The best of the best tried to explain the structure and spectra of multi-electron atoms in Bohrian terms to no avail. The research along that Bohr-like line pretty much stopped when it became clear that a new and better theory, QM, was being developed. And not too many years after the advent of modern QM, Hartree, Fock, Fermi and Thomas developed a framework to deal with heavy atoms -- see Condon and Shortley, Theory of Atomic Spectra(1935), which was for many years one of the preferred QM texts. And, it is still a superb text on QM as well as on atomic physics. The only real change needed to make the book modern are some change in notation and matters of style -- eg they use dyadics as the basis of multipole expansions rather than the more modern angular momentum --Clebsch Gordon approach. That's really no big deal.

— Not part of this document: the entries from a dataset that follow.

-- ==== Sys2Proof/Machine/Armature.lean ====
section
/-!
DEFINITION. The Armature: its words, sections, CRC and check (spec/04_start_up_image_armature.md, R166-R173; R760).
An Armature is given as the function from a word index to its word.
-/

namespace Sys2Proof.Machine

/-- The silicon revision A1, SYS+01h bits 7-0 (R2). -/
abbrev siliconRev : Nat := 1

/-- A section: its type, instance, and the index and length of its body (R168). -/
structure Section where
  ty : Nat
  inst : Nat
  body : Nat
  len : Nat
deriving DecidableEq, Repr

/-- The sections from word `p` to `stop` exclusive; none where a section runs past it (R168). -/
def walkSections (f : Nat → Word) (stop : Nat) : Nat → Nat → Option (List Section)
  | 0, _ => none
  | n + 1, p =>
    if p = stop then some []
    else if stop < p + 2 then none
    else
      let l := (f (p + 1)).toNat
      if stop < p + 2 + l then none
      else (walkSections f stop n (p + 2 + l)).map (fun t => ⟨fld (f p) 8 8, fld (f p) 0 8, p + 2, l⟩ :: t)

/-- The sections of an Armature of `len` words. -/
def sectionsOf (f : Nat → Word) (len : Nat) : Option (List Section) := walkSections f (len - 2) 2048 16

/-- The body words of the types that appear at most once (R169). -/
def onceBody : Nat → Option Nat
  | 1 => some 8
  | 2 => some 17
  | 3 => some 19
  | 4 => some 14
  | 5 => some 32
  | 7 => some 8
  | 8 => some 28
  | 9 => some 4
  | 10 => some 4
  | _ => none

def noRepeat : List Nat → Bool
  | [] => true
  | a :: t => !t.contains a && noRepeat t

/-- The STRUCTURE check on the sections found (R169, R173). -/
def structureOk (l : List Section) : Bool :=
  l.all (fun x => decide (0x80 ≤ x.ty) || (decide (1 ≤ x.ty) && decide (x.ty ≤ 10))) &&
  noRepeat ((l.filter (fun x => (onceBody x.ty).isSome)).map (·.ty)) &&
  (l.filter (·.ty == 6)).all (fun x => x.inst != 0 && x.inst != 0xFF) &&
  noRepeat ((l.filter (·.ty == 6)).map (·.inst))

def requiredOk (l : List Section) : Bool :=
  ([1, 2, 4, 5, 7] : List Nat).all (fun t => l.any (·.ty == t))

/-- The body start of the one section of a type. -/
def secBody (l : List Section) (t : Nat) : Option Nat := (l.find? (·.ty == t)).map (·.body)

/-! ### Ranges (R170, R760) -/

def inRange (lo hi : Nat) (w : Word) : Bool := decide (lo ≤ w.toNat) && decide (w.toNat ≤ hi)
def zeroBits (m : Word) (w : Word) : Bool := w &&& m == 0

/-- Words `a + 1 .. a + n` spaced `st` apart rise strictly. -/
def rising (f : Nat → Word) (st : Nat) : Nat → Nat → Bool
  | 0, _ => true
  | n + 1, a => (f a).toNat < (f (a + st)).toNat && rising f st n (a + st)

def mapRange (f : Nat → Word) (b len : Nat) : Bool :=
  let r := (f b).toNat
  let c := (f (b + 1)).toNat
  decide (4 ≤ len) && inRange 2 16 (f b) && inRange 2 32 (f (b + 1)) && decide (r * c ≤ 256) &&
    zeroBits 0x7FF0 (f (b + 2)) && f (b + 3) == 0 && len == 4 + r * c &&
    rising f 1 (c - 2) (b + 5) && rising f c (r - 2) (b + 4 + c)

def angleRange (f : Nat → Word) (b : Nat) : Bool :=
  let w (i : Nat) : Word := f (b + i)
  let l := if w 3 = 1 then 46080 else 23040
  inRange 1 60 (w 0) && inRange 0 3 (w 1) && decide ((w 1).toNat < (w 0).toNat) && inRange 0 23039 (w 2) &&
    inRange 0 1 (w 3) && inRange 0 1 (w 4) && (w 4 != 1 || w 3 == 1) && inRange 0 46079 (w 5) &&
    zeroBits 0xFFF8 (w 6) && w 7 != 0 && inRange 10 5000 (w 8) && inRange 1 4 (w 9) && w 10 == 0 &&
    ([11, 12, 13] : List Nat).all (fun i => decide ((w i).toNat < l))

/-- The KERNEL words of function `k`; the PARAM ranges and the required map bind an enabled function (R760). -/
def kernelFnRange (f : Nat → Word) (b l k : Nat) : Bool :=
  let c := f (b + 4 * k)
  let m := fld c 0 8
  let p0 := f (b + 4 * k + 2)
  let p1 := f (b + 4 * k + 3)
  zeroBits 0x3F00 c && decide ((f (b + 4 * k + 1)).toNat < l) &&
    (!c.getLsbD 15 ||
      match k with
      | 0 => m != 0 && decide (fld p1 0 8 ≤ 239)
      | 1 => m != 0 && p0 != 0 && decide (fld p1 0 8 ≤ 60)
      | 2 => m != 0 && fld p0 0 8 != 0
      | 3 => m != 0 && fld p1 8 8 == 0
      | 4 => true
      | 5 => m != 0 && fld p0 8 4 == 0 && decide (fld p1 8 8 ≤ 127)
      | 6 => (m != 0 || inRange 500 20000 p0) && fld p1 2 6 == 0
      | _ => inRange 1 16 (p0 &&& 0xFF) && p1 == 0)

/-- The OUTPUT words of stage `s`; the ranges of LIMIT and PARAM bind an enabled stage (R711, R717-R729). -/
def stageRange (f : Nat → Word) (b s : Nat) : Bool :=
  let c := f (b + 2 * s)
  let p := f (b + 2 * s + 1)
  let lim := fld c 0 14
  if s = 13 then lim == 0 && p == 0
  else !c.getLsbD 15 || s == 12 ||
    (if s < 8 then lim != 0
     else lim / 4096 != 3 && decide (1 ≤ lim % 4096) && decide (lim % 4096 ≤ 2000) && p == 0)

def monRange (f : Nat → Word) (b : Nat) : Bool :=
  (List.range 9).all (fun n =>
    let lo := f (b + 2 * n)
    let hi := f (b + 2 * n + 1)
    if n < 3 then decide (sgn lo ≤ sgn hi) else decide (lo.toNat ≤ hi.toNat)) && inRange 1 15 (f (b + 18))

/-- The ranges of one section's body; `l` is the cycle length of the ANGLE section. -/
def sectionRange (f : Nat → Word) (l : Nat) (x : Section) : Bool :=
  let b := x.body
  let w (i : Nat) : Word := f (b + i)
  (match onceBody x.ty with
    | some n => x.len == n
    | none => true) &&
  match x.ty with
  | 1 => zeroBits 0xFFFC (w 0) && inRange 1 255 (w 2) && inRange 0 15 (w 3) && zeroBits 0x3FFF (w 4) &&
      inRange 6 65535 (w 5) && zeroBits 0xFFFC (w 6) && inRange 1 1000 (w 7)
  | 2 => (List.range 17).all (fun i => inRange 0 4 (w i))
  | 3 => monRange f b
  | 4 => angleRange f b
  | 5 => (List.range 8).all (kernelFnRange f b l)
  | 6 => mapRange f b x.len
  | 7 => inRange 1 0xFE (w 0) && inRange 0 0xFE (w 1) && inRange 0 3840 (w 2) && inRange 0 1280 (w 3) &&
      inRange 500 20000 (w 4) && w 6 == 0 && w 7 == 0
  | 8 => (List.range 14).all (stageRange f b)
  | 9 => fld (w 0) 14 2 != 3 && inRange 0 6000 (w 1) && inRange 0 16000 (w 2) && w 3 == 0
  | 10 => (inRange 0 63 (w 0) || w 0 == 0xFFFF) && inRange 0 2 (w 1) && inRange 0 2 (w 2) && inRange 0 255 (w 3)
  | _ => true

/-- The MAP INST values KERNEL and MAQUETTE name, for enabled functions (R171, R760). -/
def namedMaps (f : Nat → Word) (k m : Nat) : List Nat :=
  let fn (i : Nat) : List Nat :=
    if !(f (k + 4 * i)).getLsbD 15 then []
    else
      let own := if i = 4 ∨ i = 7 then [] else [fld (f (k + 4 * i)) 0 8]
      let p0 := f (k + 4 * i + 2)
      let p1 := f (k + 4 * i + 3)
      own ++ (if i = 0 then [fld p0 8 8, fld p1 8 8] else if i = 1 then [fld p1 8 8] else [])
  ((List.range 8).flatMap fn ++ [(f m).toNat, (f (m + 1)).toNat]).filter (· != 0)

/-- Checks 8 to 11 of R173. -/
def bodyCheck (f : Nat → Word) (len : Nat) : Nat :=
  match sectionsOf f len with
  | none => 8
  | some l =>
    if !structureOk l then 8
    else if !requiredOk l then 9
    else
      let cyc := match secBody l 4 with
        | some b => if f (b + 3) = 1 then 46080 else 23040
        | none => 23040
      if !l.all (sectionRange f cyc) then 10
      else
        match secBody l 5, secBody l 7 with
        | some k, some m =>
          if (namedMaps f k m).all (fun i => l.any (fun x => x.ty == 6 && x.inst == i)) then 0 else 11
        | _, _ => 9

/-! ### CRC (R167) -/

def wordBytes (w : Word) : List Byte := [w.extractLsb' 0 8, w.extractLsb' 8 8]

def wordsFrom (f : Nat → Word) (a n : Nat) : List Word := (List.range n).map (fun i => f (a + i))

def armCrc (f : Nat → Word) (len : Nat) : Pair :=
  crc32 ((wordsFrom f 0 14 ++ wordsFrom f 16 (len - 18)).flatMap wordBytes)

/-! ### The check (R173) -/

def armLen (f : Nat → Word) : Nat := (f 6).toNat
def armGen (f : Nat → Word) : Nat := (mkPair (f 4) (f 5)).toNat

def magicOk (f : Nat → Word) : Bool := f 0 == 0x4A46 && f 1 == 0x5241

/-- LEN lies in its range for slots of `kib` KiB (R166, R192). -/
def lenOk (f : Nat → Word) (kib : Nat) : Bool :=
  decide (18 ≤ armLen f) && decide (armLen f ≤ 4096) && decide (2 * armLen f ≤ kib * 1024)

/-- The check of R173 in full, for a slot of `kib` KiB. -/
def slotCheck (f : Nat → Word) (kib : Nat) : Nat :=
  if !magicOk f then 1
  else if f 2 ≠ 1 ∨ f 3 ≠ 0x10 then 2
  else if f 7 ≠ 0x4816 ∨ siliconRev < (f 8).toNat then 3
  else if armGen f = 0 ∨ armGen f = 0xFFFFFFFF then 4
  else if !lenOk f kib then 5
  else if f 14 ≠ 0x5AC3 ∨ f 15 ≠ 0x3CA5 then 6
  else if armCrc f (armLen f) ≠ mkPair (f (armLen f - 2)) (f (armLen f - 1)) then 7
  else bodyCheck f (armLen f)

/-- The check of R173 without its slot-only steps. -/
def copyCheck (f : Nat → Word) (kib : Nat) : Nat :=
  if !magicOk f then 1
  else if f 2 ≠ 1 ∨ f 3 ≠ 0x10 then 2
  else if f 7 ≠ 0x4816 ∨ siliconRev < (f 8).toNat then 3
  else if !lenOk f kib then 5
  else bodyCheck f (armLen f)

/-! ### The working copy -/

/-- The sections of the working copy; none where the walk fails. -/
def wcSections (s : State) : List Section := (sectionsOf (wcWord s) (armLen (wcWord s))).getD []

/-- Word `i` of the body of a section type that appears once, if the section is there. -/
def wcSec (s : State) (ty i : Nat) : Option Word := (secBody (wcSections s) ty).map (fun b => wcWord s (b + i))

/-- The body start of the MAP section of an instance. -/
def wcMap (s : State) (inst : Nat) : Option Nat :=
  ((wcSections s).find? (fun x => x.ty == 6 && x.inst == inst)).map (·.body)

end Sys2Proof.Machine
end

So, yes to a later question, the Dirac and Landau and Lifschitz books give as good discussions of QM as you will ever find -- it certainly doesn't hurt that Dirac was one of the inventors of QM, Landau was a major player from the early days of QM to the beginnings of quarks and all that. Both Dirac and Landau won Nobel Prizes.

Why should Nature not be probabilistic? Nature pays little heed to personal prejudices.

Regards, Reilly Atkinson

 

[lalbatros]

I'll accept that probability theories have their place, but I refuse to accept that the foundation of my structural being is structured with such uncertainty.

Still you are born because of a totally random egg-activation,
and you had about 50% probability of being structurally a male or a female.

From the rest of you comments on QM, I can also conclude that your training in this field was a bit chaotic ...
... and this influenced considerably (structurally) your way of thinking.

If you just considered all experimental data, your conclusion would be certainly different.
Experimental data would reduce any uncertainty in your understanding of physics.